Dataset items
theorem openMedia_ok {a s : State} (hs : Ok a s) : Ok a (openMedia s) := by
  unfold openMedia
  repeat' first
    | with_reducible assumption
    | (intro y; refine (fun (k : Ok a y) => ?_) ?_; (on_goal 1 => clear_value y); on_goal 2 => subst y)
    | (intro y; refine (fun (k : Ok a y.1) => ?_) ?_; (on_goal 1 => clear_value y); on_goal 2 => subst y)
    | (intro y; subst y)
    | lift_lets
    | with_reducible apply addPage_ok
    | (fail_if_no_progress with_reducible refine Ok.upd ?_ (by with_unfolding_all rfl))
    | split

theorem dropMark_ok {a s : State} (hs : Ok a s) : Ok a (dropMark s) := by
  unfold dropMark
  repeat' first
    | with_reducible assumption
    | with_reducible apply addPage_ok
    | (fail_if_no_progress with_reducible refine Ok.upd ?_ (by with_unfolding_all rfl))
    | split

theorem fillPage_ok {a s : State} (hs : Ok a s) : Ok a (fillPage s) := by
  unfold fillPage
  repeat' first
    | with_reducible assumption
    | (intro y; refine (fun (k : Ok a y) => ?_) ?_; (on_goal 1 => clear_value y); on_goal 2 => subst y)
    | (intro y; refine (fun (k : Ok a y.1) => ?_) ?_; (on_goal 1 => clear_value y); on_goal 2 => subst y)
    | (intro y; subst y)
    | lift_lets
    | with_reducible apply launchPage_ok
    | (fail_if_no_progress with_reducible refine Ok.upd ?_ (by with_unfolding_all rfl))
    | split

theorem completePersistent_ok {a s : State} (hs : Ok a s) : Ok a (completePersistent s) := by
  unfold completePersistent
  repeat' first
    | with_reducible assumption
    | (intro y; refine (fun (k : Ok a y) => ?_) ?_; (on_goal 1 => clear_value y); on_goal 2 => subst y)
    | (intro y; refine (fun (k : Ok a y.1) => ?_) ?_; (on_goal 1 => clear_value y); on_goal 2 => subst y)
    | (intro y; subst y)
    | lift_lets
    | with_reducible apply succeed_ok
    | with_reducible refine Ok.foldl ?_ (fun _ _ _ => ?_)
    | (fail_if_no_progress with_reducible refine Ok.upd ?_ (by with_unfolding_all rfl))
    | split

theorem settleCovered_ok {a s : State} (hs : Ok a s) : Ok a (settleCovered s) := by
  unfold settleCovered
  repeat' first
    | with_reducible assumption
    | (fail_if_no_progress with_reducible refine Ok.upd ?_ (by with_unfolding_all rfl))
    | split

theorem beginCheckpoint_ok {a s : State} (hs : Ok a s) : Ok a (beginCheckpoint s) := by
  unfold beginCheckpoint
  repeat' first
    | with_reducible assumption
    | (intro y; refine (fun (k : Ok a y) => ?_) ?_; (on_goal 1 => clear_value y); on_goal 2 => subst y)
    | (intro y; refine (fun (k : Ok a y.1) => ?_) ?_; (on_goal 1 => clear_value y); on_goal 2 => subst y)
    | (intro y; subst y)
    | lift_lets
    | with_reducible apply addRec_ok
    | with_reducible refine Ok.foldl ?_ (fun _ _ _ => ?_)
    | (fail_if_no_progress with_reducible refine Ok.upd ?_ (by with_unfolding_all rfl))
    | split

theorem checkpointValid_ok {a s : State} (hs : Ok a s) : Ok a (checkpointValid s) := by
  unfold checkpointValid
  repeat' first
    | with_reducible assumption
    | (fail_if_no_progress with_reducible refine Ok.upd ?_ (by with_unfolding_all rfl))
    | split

...

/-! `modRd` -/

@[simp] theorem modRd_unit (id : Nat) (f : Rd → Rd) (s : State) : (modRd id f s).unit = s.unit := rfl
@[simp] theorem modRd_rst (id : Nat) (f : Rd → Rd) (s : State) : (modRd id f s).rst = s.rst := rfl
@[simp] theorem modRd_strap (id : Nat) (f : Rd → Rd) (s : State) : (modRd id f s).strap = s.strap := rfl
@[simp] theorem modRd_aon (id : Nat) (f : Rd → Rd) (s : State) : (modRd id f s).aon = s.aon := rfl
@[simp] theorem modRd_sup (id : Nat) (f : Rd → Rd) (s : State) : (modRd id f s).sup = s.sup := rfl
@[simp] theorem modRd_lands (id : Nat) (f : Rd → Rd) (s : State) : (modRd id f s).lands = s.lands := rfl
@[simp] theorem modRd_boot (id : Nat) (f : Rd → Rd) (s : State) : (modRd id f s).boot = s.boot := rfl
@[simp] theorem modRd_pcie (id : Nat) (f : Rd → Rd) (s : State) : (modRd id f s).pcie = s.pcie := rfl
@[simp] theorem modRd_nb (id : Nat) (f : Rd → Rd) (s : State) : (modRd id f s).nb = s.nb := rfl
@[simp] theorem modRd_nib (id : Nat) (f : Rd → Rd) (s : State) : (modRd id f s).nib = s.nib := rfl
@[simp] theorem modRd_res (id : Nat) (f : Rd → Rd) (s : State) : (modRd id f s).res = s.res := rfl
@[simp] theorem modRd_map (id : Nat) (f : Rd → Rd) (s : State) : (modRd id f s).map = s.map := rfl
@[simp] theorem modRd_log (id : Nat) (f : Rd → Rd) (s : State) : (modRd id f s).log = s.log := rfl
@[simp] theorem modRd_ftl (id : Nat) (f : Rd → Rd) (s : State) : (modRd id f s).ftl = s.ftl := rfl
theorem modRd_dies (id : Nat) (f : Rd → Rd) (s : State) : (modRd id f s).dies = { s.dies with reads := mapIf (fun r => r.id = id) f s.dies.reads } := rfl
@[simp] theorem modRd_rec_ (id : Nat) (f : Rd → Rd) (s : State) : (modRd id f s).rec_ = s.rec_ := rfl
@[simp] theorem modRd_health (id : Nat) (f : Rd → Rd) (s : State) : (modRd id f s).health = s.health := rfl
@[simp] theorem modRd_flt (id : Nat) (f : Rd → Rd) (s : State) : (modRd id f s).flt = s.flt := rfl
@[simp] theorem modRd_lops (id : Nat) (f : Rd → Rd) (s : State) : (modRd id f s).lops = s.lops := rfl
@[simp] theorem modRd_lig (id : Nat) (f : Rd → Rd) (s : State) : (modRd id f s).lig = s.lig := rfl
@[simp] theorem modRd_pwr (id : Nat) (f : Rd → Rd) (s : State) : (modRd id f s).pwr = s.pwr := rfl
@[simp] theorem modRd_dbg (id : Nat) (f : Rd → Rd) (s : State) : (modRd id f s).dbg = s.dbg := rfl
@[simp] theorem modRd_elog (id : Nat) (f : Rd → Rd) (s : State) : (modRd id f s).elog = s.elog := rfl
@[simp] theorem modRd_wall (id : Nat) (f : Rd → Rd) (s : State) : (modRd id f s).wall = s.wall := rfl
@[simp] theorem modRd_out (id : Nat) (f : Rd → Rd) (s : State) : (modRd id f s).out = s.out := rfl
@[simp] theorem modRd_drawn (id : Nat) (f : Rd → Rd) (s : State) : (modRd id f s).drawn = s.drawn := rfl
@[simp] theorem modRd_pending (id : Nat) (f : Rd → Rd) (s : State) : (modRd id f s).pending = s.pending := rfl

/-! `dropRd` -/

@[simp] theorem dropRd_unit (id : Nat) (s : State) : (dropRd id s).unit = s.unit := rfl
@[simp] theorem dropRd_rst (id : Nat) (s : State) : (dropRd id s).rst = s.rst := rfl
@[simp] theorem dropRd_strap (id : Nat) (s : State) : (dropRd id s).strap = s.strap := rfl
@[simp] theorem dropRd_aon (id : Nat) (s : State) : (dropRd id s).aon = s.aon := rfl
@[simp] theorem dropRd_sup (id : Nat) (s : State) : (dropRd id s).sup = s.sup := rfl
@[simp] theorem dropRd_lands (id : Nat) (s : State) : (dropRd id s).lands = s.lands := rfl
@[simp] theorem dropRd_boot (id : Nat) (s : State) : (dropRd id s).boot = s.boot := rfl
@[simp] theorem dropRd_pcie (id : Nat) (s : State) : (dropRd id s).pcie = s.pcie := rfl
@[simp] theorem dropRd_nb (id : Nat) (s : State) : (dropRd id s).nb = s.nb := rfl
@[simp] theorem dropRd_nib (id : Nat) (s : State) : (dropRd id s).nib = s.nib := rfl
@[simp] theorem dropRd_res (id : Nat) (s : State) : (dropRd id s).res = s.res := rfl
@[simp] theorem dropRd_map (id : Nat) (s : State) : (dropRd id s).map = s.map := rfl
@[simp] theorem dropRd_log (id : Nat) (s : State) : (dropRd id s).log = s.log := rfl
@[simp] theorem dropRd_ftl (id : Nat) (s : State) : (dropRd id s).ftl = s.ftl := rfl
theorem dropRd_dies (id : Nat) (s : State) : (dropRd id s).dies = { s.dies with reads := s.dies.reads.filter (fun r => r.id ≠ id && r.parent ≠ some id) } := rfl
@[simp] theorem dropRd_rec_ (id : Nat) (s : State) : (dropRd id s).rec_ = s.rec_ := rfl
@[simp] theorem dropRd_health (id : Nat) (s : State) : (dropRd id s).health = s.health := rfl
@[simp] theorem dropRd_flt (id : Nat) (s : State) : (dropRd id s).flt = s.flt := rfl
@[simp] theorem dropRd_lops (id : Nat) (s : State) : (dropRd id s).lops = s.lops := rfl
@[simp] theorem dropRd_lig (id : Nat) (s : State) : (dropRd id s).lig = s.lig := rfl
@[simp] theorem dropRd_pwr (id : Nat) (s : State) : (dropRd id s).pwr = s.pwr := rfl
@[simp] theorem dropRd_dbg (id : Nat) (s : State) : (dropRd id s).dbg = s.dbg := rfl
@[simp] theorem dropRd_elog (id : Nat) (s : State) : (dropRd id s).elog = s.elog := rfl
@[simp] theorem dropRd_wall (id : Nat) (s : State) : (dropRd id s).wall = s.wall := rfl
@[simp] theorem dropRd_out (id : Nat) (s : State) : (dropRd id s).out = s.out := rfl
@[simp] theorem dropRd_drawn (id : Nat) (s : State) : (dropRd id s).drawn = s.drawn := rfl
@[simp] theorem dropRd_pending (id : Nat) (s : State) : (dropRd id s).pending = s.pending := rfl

*BRIEF:* Filter the entries above and return only the lines holding "completePersistent".

*ANSWER FOR THIS EXERCISE:*
theorem completePersistent_ok {a s : State} (hs : Ok a s) : Ok a (completePersistent s) := by
  unfold completePersistent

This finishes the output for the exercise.